* Collected data:
+ + +

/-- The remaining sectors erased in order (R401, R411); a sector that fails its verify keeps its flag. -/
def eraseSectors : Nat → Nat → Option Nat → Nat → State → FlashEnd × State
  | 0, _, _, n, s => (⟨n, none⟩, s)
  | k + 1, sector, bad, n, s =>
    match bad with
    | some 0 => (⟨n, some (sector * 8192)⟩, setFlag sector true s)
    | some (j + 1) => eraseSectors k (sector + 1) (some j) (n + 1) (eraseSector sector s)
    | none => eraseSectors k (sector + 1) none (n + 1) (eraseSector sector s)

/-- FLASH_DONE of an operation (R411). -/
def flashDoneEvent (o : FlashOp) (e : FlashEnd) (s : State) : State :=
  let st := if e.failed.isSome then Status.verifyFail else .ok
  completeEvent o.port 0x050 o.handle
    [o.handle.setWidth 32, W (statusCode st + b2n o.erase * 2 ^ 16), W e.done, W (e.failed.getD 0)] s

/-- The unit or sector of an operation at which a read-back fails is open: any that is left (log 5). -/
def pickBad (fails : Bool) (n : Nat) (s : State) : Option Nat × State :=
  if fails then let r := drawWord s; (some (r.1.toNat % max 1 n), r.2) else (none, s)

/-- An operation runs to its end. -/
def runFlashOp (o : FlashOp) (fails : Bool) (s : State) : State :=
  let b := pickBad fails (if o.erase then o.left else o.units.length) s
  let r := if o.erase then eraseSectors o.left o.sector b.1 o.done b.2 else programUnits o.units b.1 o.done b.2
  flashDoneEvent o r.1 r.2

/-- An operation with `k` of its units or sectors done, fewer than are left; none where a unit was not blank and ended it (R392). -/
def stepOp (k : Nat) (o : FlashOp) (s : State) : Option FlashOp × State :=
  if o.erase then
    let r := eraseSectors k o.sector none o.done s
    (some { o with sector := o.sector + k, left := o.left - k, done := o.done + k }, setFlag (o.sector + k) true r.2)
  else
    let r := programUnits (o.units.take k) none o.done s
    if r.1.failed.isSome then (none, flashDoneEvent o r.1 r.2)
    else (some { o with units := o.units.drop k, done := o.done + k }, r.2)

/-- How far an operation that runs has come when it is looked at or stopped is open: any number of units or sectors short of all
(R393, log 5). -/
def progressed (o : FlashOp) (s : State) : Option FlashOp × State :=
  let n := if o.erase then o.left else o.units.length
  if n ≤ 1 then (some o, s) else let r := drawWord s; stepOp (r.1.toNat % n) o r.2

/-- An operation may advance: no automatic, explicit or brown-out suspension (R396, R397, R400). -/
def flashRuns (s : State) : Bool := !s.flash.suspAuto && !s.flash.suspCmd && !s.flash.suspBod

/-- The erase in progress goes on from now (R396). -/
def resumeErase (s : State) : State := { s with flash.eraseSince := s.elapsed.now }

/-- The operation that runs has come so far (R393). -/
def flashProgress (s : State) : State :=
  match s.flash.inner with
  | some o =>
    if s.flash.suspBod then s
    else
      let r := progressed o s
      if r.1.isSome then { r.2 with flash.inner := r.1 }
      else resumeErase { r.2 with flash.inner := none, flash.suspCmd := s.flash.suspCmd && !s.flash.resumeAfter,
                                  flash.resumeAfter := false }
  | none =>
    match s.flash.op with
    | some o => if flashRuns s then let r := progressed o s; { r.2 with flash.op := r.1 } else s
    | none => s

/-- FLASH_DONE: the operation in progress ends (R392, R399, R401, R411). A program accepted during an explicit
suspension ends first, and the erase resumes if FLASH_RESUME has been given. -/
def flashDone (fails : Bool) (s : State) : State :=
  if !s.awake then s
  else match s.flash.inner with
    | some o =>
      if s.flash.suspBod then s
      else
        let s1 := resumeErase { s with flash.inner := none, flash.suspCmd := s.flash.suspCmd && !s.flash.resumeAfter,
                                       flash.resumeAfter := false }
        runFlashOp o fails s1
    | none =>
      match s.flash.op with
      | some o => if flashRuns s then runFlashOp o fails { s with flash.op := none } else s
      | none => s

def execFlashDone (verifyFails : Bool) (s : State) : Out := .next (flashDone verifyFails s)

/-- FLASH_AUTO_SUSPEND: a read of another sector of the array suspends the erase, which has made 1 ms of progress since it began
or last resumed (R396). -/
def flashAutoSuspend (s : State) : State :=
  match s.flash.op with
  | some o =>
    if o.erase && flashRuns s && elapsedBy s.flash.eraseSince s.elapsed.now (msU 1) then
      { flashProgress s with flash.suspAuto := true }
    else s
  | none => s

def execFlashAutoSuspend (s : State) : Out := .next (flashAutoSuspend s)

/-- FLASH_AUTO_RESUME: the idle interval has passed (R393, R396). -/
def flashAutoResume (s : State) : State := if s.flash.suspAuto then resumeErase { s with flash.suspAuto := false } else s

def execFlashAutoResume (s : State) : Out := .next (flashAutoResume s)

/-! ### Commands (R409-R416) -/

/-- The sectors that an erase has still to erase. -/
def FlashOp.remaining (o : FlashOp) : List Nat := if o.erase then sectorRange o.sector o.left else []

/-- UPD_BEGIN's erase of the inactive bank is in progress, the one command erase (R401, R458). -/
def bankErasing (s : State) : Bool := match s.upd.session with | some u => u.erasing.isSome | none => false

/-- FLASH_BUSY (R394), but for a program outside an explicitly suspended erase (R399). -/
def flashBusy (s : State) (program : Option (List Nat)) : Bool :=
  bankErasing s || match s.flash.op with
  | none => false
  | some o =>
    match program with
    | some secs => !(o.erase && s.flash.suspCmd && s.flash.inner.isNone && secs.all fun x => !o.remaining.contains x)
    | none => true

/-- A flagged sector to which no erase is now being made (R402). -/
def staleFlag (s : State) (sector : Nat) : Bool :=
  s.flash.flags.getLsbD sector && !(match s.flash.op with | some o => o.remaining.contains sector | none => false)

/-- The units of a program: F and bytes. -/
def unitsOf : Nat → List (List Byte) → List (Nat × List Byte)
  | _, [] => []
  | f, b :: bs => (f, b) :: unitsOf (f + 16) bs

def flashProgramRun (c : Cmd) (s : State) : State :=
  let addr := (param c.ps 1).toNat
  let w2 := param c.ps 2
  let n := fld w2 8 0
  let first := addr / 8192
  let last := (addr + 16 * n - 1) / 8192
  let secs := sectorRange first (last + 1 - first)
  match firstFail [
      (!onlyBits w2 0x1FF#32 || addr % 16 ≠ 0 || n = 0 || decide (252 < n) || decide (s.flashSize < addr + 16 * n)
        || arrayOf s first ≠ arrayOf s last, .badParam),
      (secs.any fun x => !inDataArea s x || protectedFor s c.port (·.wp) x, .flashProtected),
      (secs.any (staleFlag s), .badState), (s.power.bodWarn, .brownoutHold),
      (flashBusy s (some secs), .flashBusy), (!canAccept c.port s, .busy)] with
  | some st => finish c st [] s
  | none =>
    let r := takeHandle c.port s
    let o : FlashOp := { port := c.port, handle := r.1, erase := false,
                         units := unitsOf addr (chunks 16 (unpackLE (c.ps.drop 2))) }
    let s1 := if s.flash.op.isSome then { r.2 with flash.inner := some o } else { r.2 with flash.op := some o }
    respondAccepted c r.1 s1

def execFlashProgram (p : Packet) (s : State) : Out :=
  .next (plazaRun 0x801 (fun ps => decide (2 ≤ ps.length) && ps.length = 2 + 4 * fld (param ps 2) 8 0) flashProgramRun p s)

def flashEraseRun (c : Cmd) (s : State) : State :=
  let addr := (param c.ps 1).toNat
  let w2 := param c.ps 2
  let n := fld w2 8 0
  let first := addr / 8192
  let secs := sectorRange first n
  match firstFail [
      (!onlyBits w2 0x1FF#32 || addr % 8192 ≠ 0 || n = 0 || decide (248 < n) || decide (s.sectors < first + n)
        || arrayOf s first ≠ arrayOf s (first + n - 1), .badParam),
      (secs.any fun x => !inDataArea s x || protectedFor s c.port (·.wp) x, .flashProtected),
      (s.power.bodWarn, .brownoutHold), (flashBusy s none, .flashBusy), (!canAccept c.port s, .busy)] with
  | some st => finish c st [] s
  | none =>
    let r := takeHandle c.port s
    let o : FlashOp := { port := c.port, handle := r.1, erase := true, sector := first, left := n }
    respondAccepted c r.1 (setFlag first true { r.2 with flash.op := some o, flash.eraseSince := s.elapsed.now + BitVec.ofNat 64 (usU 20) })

+ + +

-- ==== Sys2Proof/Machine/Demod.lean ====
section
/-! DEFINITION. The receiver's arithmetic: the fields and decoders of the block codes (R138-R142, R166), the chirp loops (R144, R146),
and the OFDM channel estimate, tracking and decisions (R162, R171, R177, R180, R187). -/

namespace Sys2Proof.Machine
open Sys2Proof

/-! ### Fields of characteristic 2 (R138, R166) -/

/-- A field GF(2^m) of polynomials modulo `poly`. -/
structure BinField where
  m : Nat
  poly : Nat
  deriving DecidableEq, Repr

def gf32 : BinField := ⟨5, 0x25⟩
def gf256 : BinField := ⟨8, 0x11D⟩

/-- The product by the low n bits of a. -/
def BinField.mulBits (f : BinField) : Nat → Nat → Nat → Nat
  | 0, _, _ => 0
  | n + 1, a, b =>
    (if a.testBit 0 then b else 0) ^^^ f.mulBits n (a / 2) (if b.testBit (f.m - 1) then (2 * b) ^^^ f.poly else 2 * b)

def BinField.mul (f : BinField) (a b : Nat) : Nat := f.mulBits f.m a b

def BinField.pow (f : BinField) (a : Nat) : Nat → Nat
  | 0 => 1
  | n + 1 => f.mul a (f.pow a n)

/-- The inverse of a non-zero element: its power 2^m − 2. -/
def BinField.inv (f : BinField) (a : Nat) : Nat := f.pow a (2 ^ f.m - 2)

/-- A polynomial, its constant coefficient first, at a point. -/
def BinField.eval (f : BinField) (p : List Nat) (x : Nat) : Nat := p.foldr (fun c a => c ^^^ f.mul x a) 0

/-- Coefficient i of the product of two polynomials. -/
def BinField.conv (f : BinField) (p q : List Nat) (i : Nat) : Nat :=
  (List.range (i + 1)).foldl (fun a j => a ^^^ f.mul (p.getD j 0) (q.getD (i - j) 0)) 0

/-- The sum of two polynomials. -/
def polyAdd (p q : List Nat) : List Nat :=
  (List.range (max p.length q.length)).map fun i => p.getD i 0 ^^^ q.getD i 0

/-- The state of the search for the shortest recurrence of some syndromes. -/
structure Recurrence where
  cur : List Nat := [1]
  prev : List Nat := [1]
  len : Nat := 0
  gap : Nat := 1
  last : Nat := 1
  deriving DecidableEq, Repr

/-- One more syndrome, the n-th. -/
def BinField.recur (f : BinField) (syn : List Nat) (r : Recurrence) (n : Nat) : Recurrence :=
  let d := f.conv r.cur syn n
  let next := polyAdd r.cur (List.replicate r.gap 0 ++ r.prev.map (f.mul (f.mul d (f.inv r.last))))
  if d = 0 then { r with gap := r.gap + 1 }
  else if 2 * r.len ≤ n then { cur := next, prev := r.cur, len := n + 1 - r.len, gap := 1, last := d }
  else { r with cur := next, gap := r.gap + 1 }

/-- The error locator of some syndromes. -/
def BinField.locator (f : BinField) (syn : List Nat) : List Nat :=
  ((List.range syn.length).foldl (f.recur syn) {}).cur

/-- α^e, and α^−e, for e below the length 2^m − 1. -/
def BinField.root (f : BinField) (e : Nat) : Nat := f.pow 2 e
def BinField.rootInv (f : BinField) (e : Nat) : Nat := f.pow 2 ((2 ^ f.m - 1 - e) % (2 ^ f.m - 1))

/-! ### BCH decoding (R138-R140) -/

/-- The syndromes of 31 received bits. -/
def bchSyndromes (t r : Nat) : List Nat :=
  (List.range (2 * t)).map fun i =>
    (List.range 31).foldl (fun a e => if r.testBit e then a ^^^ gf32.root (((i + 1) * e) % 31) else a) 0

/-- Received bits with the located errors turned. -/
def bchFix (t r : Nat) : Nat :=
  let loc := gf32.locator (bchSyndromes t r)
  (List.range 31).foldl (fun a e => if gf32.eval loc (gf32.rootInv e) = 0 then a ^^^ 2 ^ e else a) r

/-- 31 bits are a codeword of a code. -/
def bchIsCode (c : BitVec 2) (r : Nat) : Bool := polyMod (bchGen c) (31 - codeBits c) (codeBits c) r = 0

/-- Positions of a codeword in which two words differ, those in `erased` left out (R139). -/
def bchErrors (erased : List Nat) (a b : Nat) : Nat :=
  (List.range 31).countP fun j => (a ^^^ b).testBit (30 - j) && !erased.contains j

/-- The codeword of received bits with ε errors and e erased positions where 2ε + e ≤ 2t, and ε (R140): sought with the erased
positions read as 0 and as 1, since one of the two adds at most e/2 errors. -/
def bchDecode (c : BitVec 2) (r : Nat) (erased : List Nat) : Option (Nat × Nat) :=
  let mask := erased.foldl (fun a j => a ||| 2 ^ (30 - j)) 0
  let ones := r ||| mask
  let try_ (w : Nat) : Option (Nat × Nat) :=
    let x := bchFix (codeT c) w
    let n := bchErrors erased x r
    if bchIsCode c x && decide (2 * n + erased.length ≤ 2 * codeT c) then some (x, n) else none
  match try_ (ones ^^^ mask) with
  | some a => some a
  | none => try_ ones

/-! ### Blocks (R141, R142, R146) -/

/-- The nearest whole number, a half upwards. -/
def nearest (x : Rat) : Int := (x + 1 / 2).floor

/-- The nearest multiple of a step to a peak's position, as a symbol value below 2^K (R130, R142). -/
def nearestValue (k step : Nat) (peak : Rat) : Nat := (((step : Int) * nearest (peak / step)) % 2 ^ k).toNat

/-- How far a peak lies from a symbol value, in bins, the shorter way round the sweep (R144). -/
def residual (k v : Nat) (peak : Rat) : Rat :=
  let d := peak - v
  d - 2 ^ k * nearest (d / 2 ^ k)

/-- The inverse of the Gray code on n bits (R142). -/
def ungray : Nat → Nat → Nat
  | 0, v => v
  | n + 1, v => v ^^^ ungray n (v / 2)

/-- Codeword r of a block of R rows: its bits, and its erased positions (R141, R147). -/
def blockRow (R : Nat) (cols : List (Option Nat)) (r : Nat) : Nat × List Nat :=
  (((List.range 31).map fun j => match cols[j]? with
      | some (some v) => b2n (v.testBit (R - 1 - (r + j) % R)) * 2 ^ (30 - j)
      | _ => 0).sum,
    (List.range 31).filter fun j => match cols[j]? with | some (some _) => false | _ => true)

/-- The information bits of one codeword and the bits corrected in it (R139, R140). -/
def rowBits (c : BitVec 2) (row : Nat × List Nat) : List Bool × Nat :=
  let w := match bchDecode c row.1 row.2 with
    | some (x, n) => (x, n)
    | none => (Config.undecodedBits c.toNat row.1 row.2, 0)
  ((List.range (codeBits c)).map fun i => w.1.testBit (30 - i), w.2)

+ + +

* Task item:
For each line of the entries that includes "bchErrors", show that line.

* Output for this task:
def bchErrors (erased : List Nat) (a b : Nat) : Nat :=
    let n := bchErrors erased x r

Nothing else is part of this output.